5:第七王子は壁をのぼる
「盛り上がってるね、お嬢さん方」
真っ赤な長髪と瞳を持った、絶世の美男子――この国の第七王子であるグラナスが、そんな言葉と共に窓の外に姿を現した。
女性関係で数多の浮名を流している彼だが、何故かクシェルのことを気に入っており。
今までも時折、神殿に顔を出しているのだ。
その色ボケ王子の登場に、線の細い美青年――騎士はどうしたって、筋肉質になってしまうのだ――に飢えている巫女たちは沸いた。クシェルを置いてけぼりにして。
一人冷静な彼女が半眼となり、笑顔を振りまきつつ窓から部屋に入って来た、グラナスを見据える。
「何してるんですか、殿下」
ちなみにここは二階だ。本当に、何をしているのだろうか。
不愉快を隠さない彼女にも、美貌の王子は折れない。精悍に笑った。
「やあ、クシェル。処女じゃなくなったんだってな。それなら、俺の女になれよ」
ひょっとして、ストライクゾーンど真ん中を狙うのは、王族のお家芸なのだろうか。
遠慮もくそもない誘い文句に、他の巫女たちは赤くなったり青くなったりした。
言われたクシェルだけは冷ややかに、腕を組んでいる。小さな鼻を、ふんと鳴らして彼をにらむ。
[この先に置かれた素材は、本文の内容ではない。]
-- ==== Sys2Proof/Machine/Fetch.lean ====
section
/-! DEFINITION. Fetching (R38, R427): the words at a sheet's program counter or at a command core's, the instruction they decode
to, and the record of the issue that the meaning reads. -/

namespace Sys2Proof.Machine

/-- A word of a launch's text as a fetch finds it: as it stands, or as it was or will be when the launch has stored to it (R38): free. -/
def pickWord (tick : Nat) : Nat → Word → List OldText → Word
  | _, w, [] => w
  | salt, w, x :: r => if Config.choice tick salt then x.word else pickWord tick (salt + 1) w r

/-- One fetched word, or the fault of its page. -/
def fetchWord (s : State) (core launch : Nat) (cx : Ctx) (va : Nat) : Except FaultInfo (Word × State) :=
  match translate s cx (accFetch.at core 0) va 4 with
  | .error x => .error x
  | .ok (ps, s) =>
    match ps.findSome? fun p => poisonCheck s p with
    | some x => .error x
    | none =>
      let w := BitVec.ofNat 32 (ofLe (physRead s ps))
      .ok (pickWord s.tick va w (s.ms.oldText.filter fun x => x.launch == launch && ps.any fun p => p.pa == x.addr), s)

/-- n words upward from va (R38: every word is fetched before the instruction issues). -/
def fetchWords (s : State) (core launch : Nat) (cx : Ctx) (va : Nat) : Nat → Except FaultInfo (List Word × State)
  | 0 => .ok ([], s)
  | n + 1 =>
    match fetchWord s core launch cx va with
    | .error x => .error x
    | .ok (w, s) =>
      match fetchWords s core launch cx (va + 4) n with
      | .error x => .error x
      | .ok (ws, s) => .ok (w :: ws, s)

/-- The length of the instruction that a first word begins (R37). -/
def fetchLen (w0 : Word) : Nat := wordCount (w0.extractLsb' 0 2)

/-- All the words of the instruction at va, or the machine check of what the issuing agent consumes in its core (R435). -/
def fetchInstr (s : State) (core launch : Nat) (cx : Ctx) (va : Nat) : Except FaultInfo (List Word × State) :=
  match coreCheck s core with
  | some x => .error x
  | none =>
    match fetchWord s core launch cx va with
    | .error x => .error x
    | .ok (w0, s) =>
      match fetchWords s core launch cx (va + 4) (fetchLen w0 - 1) with
      | .error x => .error x
      | .ok (ws, s) => .ok (w0 :: ws, s)

/-- The instruction that fetched words stand for, and its length in words; none for an illegal word. -/
def fetched (ws : List Word) : Option (Instr × Nat) :=
  match decodeWords ws with
  | .ok i n => some (i, n)
  | .reserved i n => some (i, n)
  | _ => none

/-- The issue record of a sheet whose words are at hand. -/
def issueOf (sh : Sheet) (ws : List Word) (n : Nat) : Issue where
  sheet := sh.key
  pc := if sh.run.isEmpty then sh.pc else sh.runPc
  ipc := sh.pc
  next := sh.pc + BitVec.ofNat 64 (4 * n)
  run := sh.run
  w0 := nthD ws 0 0
  w1 := nthD ws 1 0
  w2 := nthD ws 2 0
  fw := 0

/-- The issue record of a fetch that fails: the fault's PC is the run's first word (R38, R64). -/
def fetchIssue (sh : Sheet) : Issue := issueOf sh [] 0

/-- The lowest active lane of a sheet, else its lowest lane. -/
def fetchLane (sh : Sheet) : Nat :=
  let act := (sh.lanes.map (·.1)).filter fun l => sh.em.getLsbD l
  act.headD ((sh.lanes.map (·.1)).headD 0)

/-- The illegal-instruction fault of an undecodable word, `off` bytes after the run's first (R65, R67). -/
def raiseIllegal (s : State) (bad : Word) (off : Nat) (w1 w2 : Word) : State :=
  match getSheet s s.iss.sheet with
  | none => s
  | some sh => takeFaults s sh.em 0 [(fetchLane sh,
      faultOf 0x01 0 [(0x28, 4, bad.toNat), (0x2C, 4, off), (0x30, 4, w1.toNat), (0x34, 4, w2.toNat)])]

/-- What a sheet's issue comes to: an instruction to execute, or the state after a fault of the fetch or of the decoder. -/
inductive Fetched where
  | run (i : Instr) (s : State)
  | done (s : State)

/-- Fetches and decodes at a sheet's program counter. -/
def fetchSheet (s : State) (key : Nat) : Fetched :=
  match envOf s key with
  | none => .done s
  | some e =>
    match fetchInstr s e.pl.core e.la.key e.cx e.sh.pc.toNat with
    | .error x => .done (takeFaults { s with iss := fetchIssue e.sh } e.sh.em 0 [(fetchLane e.sh, x)])
    | .ok (ws, s) =>
      match fetched ws with
      | some (i, n) => .run i { s with iss := issueOf e.sh ws n }
      | none =>
        let iss := issueOf e.sh ws 1
        let ext := iss.w0.getLsbD 1
        .done (raiseIllegal { s with iss := iss } iss.w0 (iss.ipc - iss.pc).toNat (if ext then iss.w1 else 0)
          (if ext then iss.w2 else 0))

/-! ## Command cores -/

/-- A synchronous exception of a command core (R427). -/
def fwTrap (s : State) (core cause : Nat) : State :=
  let c := nthD s.mg.fw core FwCore.zero
  { s with mg := { s.mg with fw := s.mg.fw.set core { c with
      mcause := BitVec.ofNat 64 cause
      mepc := c.pc
      pc := c.mtvec } } }

/-- The word at a command core's program counter. -/
def fwWord (s : State) (core : Nat) : Word :=
  BitVec.ofNat 32 (ofLe (memRead s.mg.fwMem (nthD s.mg.fw core FwCore.zero).pc.toNat 4))

/-- The issue record of a command core. -/
def fwIssue (s : State) (core : Nat) : Issue := { Issue.none with w0 := fwWord s core, fw := core }

end Sys2Proof.Machine
end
「いやいや。あなたの女になりたくないのは、別に処女が理由じゃないですから」
「ほう? それじゃあ何が不満なんだ? 身分は王子で、容姿端麗な上に文武両道。おまけに投資で、資産も順調に増えている。俺のどこに不満があるというのだ」
そう言って胸を反らす姿は、自分を好ましく思わない女などいない、という自信に満ち溢れていた。なんというか、スヴァルトとは色々対照的な人物である。
「そういうところですよ」
ぴしゃり、とクシェルは断言した。
次いで腕を伸ばして、窓の外を指し示す。
「巫女の部屋に、男性が入るのは原則禁止ですよ。お帰り下さい」
「なんとかという騎士は、部屋に招き入れたのにか?」
こういう一言多いところも、グラナスをよく思えない要因の一つだった。
ためにクシェルの口調は、平素以上に素っ気なく、愛らしさのないものに変わる。
「それはもののはずみなんで。さ、帰った帰った」
あごもしゃくって、雑にグラナスの追い出しにかかる。
彼の、炎のような赤い目が細められた。
「お前に、田舎町のウェイトレスなんて似合わんよ」
「そりゃどうも。でも、それを決めるのは私なんで」
ずい、とグラナスは身を乗り出して、クシェルに迫る。彼は背が低いので、顔の距離が近い。
そして、甘い声でささやく。
「俺はお前を諦めないからな」
この決め台詞に、巫女たちから再び黄色い歓声が上がった。
前述の通り、一般国民(ただし女性に限る)だけでなく、巫女の間でもこの男は人気者だ。
だがそれをいいことに、つまみ食いされた巫女も幾人か知っているため、ますますもって信用ならびに油断ならないのだが。
だからクシェルは、無言で彼をにらんだ。
じっとりした視線に、ようやくグラナスも折れる。肩をすくめて、再び窓に足をかける。
「ま、今回は退くよ」
「どうも」
無愛想に返し、彼が窓から外へ降りるのを眺めた。
グラナスの姿が見えなくなったところで、友人たちがクシェルに詰め寄る。
「クシェル! 第七王子に身をゆだねるのも、ありじゃないのっ?」
爛々と輝く目に、クシェルはますますしらけた。
「やだよ。第七王子の愛人なんて。めんどくさい」
「伯爵令嬢と第七王子なら、釣り合いも取れているじゃない!」
「取れてないって。それに勘当されたしさ」
今この瞬間だけは、勘当されてよかった。そう、素直に思うクシェルだった。